#### [WHAT YOU SHOULD DO]
Among the entries below, one line contains "included (R111). -/" and another contains "have n100 : (100". Transcribe those two lines and every line between them, exactly.

[Items from a dataset]
--- START ---

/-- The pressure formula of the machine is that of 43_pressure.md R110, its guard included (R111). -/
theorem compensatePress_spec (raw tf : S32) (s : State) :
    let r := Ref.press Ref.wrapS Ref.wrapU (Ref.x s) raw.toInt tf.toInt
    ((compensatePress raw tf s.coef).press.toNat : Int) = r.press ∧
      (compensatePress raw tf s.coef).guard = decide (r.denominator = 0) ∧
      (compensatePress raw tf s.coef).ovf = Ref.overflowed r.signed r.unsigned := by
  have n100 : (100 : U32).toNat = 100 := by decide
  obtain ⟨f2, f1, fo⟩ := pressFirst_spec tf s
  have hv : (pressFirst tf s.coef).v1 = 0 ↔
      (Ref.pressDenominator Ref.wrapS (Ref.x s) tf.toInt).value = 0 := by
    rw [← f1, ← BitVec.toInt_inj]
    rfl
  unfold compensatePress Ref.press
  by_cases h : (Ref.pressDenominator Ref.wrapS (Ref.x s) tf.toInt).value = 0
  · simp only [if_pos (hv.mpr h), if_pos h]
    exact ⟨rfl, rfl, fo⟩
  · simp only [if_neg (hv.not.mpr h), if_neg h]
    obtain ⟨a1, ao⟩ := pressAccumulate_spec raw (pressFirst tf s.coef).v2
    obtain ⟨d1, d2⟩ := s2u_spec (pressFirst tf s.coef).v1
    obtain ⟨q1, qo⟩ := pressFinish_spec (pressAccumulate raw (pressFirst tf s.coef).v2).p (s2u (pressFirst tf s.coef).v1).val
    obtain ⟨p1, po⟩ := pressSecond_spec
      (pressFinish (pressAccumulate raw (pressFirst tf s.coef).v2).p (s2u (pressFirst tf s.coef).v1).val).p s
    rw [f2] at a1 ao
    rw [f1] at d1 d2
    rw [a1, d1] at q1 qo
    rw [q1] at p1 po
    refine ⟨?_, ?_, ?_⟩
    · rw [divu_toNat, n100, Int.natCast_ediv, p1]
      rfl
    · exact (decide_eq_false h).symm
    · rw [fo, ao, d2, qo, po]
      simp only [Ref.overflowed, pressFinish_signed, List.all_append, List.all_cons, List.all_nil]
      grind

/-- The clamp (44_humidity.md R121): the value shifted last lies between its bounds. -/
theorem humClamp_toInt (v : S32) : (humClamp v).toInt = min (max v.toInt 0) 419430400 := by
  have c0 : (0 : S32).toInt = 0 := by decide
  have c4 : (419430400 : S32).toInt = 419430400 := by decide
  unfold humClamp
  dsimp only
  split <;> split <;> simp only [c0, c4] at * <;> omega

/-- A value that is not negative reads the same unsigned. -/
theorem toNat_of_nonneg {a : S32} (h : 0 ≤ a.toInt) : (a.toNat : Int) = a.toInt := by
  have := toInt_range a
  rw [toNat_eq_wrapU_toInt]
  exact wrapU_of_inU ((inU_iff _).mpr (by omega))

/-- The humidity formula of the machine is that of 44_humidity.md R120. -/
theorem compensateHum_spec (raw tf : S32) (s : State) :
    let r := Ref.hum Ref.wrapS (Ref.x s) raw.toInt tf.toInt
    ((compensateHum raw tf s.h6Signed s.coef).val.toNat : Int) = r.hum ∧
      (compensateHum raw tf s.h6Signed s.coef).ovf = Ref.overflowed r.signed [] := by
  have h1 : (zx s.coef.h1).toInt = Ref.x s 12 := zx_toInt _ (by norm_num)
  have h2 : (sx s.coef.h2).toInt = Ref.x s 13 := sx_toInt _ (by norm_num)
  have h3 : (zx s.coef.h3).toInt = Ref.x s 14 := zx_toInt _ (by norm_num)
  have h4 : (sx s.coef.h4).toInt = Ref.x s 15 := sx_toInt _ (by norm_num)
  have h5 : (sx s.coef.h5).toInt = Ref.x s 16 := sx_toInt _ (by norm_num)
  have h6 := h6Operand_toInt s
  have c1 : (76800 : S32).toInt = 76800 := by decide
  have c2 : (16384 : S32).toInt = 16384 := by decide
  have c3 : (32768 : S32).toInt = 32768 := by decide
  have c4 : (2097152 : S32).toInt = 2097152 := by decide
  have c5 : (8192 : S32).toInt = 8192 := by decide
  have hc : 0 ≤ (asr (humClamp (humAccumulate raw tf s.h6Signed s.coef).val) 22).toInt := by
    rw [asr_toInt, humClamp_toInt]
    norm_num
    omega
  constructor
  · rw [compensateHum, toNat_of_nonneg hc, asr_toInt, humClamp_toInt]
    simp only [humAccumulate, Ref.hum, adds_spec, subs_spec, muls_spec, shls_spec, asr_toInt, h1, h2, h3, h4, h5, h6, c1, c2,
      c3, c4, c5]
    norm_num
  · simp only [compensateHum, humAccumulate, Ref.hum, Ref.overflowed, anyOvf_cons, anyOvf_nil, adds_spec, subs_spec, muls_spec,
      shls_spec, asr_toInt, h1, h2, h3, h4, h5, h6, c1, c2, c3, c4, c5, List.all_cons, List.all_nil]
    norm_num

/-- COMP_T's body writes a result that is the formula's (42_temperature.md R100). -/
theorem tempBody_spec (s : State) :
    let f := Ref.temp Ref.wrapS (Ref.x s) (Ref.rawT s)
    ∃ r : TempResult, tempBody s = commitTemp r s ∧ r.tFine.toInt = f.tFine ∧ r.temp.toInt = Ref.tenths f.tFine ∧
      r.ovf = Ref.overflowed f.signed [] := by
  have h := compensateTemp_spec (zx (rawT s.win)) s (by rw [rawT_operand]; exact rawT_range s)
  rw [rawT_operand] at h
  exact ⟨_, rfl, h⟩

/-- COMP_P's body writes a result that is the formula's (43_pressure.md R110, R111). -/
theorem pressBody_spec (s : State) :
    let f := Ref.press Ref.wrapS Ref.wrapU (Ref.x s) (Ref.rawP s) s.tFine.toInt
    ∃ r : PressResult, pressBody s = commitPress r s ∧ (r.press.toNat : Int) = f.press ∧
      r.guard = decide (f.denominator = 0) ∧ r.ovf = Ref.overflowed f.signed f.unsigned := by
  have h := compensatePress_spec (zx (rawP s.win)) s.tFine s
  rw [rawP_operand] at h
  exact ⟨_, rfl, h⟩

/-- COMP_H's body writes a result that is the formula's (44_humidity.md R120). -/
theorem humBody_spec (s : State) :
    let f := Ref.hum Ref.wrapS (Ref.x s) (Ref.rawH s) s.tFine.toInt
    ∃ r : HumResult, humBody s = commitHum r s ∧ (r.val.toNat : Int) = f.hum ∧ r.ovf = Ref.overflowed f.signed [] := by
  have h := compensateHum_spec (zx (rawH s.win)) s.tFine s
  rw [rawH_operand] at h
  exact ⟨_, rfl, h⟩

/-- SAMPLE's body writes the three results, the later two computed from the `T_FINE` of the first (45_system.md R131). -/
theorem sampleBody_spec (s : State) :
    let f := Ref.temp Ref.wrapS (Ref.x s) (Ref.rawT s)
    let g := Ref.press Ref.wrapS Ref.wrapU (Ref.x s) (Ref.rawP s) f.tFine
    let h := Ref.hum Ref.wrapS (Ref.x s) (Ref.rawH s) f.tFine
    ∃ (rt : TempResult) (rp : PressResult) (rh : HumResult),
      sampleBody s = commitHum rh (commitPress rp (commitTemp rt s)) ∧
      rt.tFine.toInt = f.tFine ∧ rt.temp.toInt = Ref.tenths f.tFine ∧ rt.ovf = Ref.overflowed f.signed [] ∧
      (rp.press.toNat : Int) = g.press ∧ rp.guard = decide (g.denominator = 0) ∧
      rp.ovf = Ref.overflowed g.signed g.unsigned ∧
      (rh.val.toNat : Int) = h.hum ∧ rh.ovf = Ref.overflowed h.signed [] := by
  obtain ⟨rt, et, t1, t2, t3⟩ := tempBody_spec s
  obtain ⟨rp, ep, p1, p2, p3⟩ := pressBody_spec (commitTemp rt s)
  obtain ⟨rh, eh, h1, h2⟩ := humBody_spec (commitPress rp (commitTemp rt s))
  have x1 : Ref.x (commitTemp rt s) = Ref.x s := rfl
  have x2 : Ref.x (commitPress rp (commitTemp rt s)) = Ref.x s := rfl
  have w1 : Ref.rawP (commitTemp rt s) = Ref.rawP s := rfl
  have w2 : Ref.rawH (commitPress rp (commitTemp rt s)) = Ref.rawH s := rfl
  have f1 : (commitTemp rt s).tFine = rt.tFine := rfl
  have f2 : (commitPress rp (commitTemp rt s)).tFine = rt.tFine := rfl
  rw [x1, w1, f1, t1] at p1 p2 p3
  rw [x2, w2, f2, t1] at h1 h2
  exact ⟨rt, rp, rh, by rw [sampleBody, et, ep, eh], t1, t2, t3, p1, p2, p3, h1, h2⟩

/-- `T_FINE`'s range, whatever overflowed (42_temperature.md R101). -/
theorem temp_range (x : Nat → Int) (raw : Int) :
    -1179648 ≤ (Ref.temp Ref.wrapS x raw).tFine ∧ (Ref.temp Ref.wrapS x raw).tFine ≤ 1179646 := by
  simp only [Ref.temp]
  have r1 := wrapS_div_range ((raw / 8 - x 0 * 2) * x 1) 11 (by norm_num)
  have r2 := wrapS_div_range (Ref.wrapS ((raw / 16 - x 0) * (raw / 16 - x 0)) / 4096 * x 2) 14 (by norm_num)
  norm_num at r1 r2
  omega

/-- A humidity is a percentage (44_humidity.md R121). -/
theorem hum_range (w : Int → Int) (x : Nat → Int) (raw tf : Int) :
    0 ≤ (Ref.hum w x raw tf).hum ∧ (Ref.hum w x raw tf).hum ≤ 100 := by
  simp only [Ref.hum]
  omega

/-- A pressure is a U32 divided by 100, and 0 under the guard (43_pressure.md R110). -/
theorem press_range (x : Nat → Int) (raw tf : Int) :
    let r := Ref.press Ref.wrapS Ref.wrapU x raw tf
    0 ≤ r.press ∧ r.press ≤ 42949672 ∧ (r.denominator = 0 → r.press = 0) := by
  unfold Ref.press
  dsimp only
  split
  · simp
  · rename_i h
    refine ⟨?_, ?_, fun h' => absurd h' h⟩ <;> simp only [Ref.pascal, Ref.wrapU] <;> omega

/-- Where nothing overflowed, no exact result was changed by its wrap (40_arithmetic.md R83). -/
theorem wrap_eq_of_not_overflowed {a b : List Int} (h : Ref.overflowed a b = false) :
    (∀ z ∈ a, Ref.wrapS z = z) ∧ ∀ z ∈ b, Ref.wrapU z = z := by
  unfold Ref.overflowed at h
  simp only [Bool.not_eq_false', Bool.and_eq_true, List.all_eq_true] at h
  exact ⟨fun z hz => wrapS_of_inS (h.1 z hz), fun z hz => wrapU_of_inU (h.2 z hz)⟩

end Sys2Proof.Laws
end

--- END ---
--- START ---

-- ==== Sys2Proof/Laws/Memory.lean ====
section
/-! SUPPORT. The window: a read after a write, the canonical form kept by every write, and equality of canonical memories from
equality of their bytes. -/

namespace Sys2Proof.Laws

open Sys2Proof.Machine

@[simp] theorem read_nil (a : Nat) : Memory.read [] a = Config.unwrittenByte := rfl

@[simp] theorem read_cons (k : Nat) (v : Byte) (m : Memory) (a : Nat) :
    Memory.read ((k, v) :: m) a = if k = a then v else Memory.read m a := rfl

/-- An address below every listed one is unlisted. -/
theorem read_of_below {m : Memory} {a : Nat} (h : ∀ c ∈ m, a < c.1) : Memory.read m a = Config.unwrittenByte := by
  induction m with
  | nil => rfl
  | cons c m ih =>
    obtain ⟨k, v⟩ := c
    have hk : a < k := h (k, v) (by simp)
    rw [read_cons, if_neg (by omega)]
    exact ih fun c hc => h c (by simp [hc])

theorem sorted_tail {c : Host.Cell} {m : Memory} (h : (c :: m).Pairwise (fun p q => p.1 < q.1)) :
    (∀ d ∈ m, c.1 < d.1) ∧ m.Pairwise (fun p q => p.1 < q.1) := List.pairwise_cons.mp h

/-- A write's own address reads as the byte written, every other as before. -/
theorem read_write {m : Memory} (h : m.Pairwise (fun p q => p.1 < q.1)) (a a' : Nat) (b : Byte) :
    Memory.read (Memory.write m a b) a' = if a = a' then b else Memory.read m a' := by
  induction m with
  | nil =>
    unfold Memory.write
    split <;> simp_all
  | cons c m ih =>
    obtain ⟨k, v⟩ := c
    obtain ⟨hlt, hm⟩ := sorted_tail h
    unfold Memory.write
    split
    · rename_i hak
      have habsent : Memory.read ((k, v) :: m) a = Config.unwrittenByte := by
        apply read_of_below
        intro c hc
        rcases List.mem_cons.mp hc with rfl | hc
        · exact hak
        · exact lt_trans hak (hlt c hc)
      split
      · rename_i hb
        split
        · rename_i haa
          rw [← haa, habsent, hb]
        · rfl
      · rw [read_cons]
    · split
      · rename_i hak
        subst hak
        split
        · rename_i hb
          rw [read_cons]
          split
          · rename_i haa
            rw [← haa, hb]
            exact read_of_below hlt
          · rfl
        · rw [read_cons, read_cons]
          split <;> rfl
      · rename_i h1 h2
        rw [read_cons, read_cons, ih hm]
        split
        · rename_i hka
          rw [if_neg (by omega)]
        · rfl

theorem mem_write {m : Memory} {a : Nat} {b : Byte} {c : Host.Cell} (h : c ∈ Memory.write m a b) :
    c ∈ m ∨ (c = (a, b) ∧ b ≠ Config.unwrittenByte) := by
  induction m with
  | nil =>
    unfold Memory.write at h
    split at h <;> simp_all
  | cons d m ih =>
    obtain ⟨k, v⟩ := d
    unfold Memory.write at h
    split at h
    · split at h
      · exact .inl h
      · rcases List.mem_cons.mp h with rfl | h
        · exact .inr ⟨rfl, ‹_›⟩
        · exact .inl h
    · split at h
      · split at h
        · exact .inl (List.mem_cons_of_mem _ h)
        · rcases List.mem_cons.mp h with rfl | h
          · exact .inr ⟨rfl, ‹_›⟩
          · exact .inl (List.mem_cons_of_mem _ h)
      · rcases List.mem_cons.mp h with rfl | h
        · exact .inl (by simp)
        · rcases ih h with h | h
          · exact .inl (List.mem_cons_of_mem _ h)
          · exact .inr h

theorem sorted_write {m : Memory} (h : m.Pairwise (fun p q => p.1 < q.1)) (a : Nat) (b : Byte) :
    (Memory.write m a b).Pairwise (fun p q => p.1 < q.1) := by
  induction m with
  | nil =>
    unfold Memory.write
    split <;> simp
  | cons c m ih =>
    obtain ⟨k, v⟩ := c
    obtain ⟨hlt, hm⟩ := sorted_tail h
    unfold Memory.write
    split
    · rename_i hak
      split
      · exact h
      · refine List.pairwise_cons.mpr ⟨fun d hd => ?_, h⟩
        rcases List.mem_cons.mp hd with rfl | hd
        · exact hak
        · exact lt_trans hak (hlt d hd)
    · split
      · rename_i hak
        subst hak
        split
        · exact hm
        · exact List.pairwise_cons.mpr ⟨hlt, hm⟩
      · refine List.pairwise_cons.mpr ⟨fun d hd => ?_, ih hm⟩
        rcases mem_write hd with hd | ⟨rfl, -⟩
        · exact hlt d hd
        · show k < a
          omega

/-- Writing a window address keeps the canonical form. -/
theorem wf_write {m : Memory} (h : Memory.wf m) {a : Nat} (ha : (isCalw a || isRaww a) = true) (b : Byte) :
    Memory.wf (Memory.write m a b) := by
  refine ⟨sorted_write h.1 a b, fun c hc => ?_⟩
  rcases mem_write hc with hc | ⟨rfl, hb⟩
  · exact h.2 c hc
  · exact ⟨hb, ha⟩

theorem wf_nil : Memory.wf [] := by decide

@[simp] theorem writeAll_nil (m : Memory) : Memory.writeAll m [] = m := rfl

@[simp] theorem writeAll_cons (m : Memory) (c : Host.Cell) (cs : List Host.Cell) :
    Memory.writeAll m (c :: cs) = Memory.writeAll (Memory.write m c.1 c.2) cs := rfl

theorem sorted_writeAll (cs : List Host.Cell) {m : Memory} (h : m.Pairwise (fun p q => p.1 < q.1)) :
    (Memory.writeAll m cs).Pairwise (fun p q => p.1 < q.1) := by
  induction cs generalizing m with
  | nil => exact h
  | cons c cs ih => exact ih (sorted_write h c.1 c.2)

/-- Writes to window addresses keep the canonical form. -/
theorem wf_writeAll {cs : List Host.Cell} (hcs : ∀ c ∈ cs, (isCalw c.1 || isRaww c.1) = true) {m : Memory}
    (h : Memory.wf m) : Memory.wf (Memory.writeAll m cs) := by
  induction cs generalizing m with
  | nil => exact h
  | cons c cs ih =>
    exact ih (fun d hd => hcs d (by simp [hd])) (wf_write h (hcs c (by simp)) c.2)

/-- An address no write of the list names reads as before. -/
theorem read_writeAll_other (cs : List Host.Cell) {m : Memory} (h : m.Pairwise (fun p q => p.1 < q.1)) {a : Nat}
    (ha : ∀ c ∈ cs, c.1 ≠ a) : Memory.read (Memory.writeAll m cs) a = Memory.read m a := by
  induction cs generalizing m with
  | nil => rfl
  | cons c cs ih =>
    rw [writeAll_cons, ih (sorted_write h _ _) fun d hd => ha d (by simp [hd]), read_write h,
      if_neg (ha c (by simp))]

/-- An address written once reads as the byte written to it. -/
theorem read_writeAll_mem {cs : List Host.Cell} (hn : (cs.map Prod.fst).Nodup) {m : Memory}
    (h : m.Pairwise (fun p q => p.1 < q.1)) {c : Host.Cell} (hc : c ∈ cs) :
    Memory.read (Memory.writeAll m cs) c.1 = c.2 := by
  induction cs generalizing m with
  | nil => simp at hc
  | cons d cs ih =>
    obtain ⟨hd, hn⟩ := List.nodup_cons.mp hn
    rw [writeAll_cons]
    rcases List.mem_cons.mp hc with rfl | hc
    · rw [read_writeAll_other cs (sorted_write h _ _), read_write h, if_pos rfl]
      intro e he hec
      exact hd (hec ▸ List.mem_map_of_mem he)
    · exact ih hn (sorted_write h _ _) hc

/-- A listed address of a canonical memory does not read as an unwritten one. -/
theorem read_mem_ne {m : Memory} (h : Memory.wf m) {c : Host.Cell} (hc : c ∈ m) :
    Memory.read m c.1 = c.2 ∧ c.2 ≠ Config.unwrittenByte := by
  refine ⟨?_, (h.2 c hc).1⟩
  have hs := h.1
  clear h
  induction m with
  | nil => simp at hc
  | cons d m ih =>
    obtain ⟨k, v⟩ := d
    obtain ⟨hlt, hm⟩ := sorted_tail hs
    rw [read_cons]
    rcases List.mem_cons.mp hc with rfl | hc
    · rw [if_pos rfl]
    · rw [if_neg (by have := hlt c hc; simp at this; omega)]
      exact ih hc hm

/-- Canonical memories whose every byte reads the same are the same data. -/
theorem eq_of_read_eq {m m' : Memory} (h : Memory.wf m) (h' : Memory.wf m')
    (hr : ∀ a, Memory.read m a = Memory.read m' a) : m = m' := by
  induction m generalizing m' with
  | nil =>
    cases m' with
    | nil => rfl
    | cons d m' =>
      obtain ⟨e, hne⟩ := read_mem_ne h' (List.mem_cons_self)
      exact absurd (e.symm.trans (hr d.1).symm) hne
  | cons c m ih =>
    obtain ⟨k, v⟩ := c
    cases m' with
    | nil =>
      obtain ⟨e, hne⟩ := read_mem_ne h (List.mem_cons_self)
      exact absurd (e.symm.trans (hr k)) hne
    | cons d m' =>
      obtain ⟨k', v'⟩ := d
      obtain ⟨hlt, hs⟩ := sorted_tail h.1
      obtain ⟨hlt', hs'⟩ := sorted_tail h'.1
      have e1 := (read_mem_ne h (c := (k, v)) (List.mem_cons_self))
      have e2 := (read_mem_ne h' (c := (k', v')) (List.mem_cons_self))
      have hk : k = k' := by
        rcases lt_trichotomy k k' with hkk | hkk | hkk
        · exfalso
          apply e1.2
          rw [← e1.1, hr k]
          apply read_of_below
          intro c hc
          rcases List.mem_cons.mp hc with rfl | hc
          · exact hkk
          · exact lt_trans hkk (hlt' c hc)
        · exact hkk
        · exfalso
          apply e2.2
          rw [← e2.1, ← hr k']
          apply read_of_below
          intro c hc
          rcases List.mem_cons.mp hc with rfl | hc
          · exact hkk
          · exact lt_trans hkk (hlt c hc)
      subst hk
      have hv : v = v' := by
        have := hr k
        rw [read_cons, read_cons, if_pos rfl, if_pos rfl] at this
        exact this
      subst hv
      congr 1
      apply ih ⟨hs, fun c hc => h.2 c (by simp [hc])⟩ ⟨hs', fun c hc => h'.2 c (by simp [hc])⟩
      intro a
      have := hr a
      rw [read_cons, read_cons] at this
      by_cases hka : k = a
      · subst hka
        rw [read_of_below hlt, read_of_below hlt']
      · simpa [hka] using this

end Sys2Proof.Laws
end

--- END ---
--- START ---

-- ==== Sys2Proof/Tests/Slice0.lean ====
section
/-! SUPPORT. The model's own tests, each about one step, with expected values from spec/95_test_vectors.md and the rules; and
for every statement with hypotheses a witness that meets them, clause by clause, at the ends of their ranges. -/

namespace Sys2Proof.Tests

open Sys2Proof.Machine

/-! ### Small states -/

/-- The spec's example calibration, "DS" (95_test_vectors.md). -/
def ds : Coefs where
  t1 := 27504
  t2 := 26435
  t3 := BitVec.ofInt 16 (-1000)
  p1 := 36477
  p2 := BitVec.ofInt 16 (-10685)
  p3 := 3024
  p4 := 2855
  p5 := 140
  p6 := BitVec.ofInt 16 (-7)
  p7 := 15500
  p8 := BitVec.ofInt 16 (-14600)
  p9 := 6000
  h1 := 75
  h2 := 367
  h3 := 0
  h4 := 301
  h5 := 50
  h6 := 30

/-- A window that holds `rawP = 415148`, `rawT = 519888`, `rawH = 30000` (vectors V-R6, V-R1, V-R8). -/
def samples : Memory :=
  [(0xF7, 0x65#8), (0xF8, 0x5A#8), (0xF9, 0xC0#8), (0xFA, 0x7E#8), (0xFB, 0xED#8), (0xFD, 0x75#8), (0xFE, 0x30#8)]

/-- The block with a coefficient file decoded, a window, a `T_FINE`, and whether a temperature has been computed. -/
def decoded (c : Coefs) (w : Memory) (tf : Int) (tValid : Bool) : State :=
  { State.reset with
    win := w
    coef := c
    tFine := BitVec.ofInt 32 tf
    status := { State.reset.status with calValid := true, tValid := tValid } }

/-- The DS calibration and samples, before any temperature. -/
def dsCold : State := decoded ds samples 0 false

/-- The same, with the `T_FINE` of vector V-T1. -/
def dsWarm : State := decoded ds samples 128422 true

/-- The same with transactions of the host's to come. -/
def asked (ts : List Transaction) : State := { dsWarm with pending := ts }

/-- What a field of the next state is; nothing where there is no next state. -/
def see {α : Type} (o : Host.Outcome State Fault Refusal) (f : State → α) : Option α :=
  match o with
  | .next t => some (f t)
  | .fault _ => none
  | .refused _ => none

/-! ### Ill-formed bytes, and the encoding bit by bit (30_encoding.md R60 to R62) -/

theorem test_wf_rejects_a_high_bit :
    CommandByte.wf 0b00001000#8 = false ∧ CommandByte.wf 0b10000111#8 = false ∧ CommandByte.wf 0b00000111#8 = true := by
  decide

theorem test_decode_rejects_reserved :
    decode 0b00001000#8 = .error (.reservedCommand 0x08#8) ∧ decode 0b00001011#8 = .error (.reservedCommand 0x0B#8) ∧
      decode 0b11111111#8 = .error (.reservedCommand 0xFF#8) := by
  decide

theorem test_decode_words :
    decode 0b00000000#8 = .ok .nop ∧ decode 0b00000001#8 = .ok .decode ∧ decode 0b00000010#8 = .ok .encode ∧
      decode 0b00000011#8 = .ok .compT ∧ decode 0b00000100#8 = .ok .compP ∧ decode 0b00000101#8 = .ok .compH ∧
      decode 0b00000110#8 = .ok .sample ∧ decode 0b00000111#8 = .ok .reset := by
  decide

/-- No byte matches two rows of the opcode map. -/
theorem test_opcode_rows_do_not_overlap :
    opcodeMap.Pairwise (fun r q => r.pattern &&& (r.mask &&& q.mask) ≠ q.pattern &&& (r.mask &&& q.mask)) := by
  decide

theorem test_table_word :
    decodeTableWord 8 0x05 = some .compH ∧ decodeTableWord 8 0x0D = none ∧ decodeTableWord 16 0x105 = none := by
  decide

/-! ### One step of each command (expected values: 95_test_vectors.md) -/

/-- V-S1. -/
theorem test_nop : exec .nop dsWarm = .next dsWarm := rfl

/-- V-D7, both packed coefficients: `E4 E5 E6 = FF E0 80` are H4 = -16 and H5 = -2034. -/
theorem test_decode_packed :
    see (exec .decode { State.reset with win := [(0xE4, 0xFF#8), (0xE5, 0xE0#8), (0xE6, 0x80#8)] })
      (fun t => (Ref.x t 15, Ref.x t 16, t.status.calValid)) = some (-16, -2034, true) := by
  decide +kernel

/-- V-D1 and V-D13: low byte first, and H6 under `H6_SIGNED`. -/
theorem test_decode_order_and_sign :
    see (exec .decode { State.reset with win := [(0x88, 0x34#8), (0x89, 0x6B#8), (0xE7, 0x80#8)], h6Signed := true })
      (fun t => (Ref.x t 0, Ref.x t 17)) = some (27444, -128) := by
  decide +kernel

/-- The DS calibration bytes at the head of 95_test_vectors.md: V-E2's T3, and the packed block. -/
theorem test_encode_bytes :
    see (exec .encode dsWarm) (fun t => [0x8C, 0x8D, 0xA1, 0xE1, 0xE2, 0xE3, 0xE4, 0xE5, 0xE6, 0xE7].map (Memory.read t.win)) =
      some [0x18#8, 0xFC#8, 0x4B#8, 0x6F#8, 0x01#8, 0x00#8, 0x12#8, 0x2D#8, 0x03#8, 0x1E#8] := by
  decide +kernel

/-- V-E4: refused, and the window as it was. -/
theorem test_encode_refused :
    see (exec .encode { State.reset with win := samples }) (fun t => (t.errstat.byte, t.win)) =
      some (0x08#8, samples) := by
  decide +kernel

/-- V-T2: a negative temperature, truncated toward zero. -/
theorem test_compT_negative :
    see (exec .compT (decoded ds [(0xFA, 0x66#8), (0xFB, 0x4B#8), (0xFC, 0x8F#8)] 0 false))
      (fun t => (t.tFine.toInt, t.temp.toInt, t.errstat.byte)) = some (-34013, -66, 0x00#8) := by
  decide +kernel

--- END ---

#### [SOLUTION FOR THIS TASK]
/-- The pressure formula of the machine is that of 43_pressure.md R110, its guard included (R111). -/
theorem compensatePress_spec (raw tf : S32) (s : State) :
    let r := Ref.press Ref.wrapS Ref.wrapU (Ref.x s) raw.toInt tf.toInt
    ((compensatePress raw tf s.coef).press.toNat : Int) = r.press ∧
      (compensatePress raw tf s.coef).guard = decide (r.denominator = 0) ∧
      (compensatePress raw tf s.coef).ovf = Ref.overflowed r.signed r.unsigned := by
  have n100 : (100 : U32).toNat = 100 := by decide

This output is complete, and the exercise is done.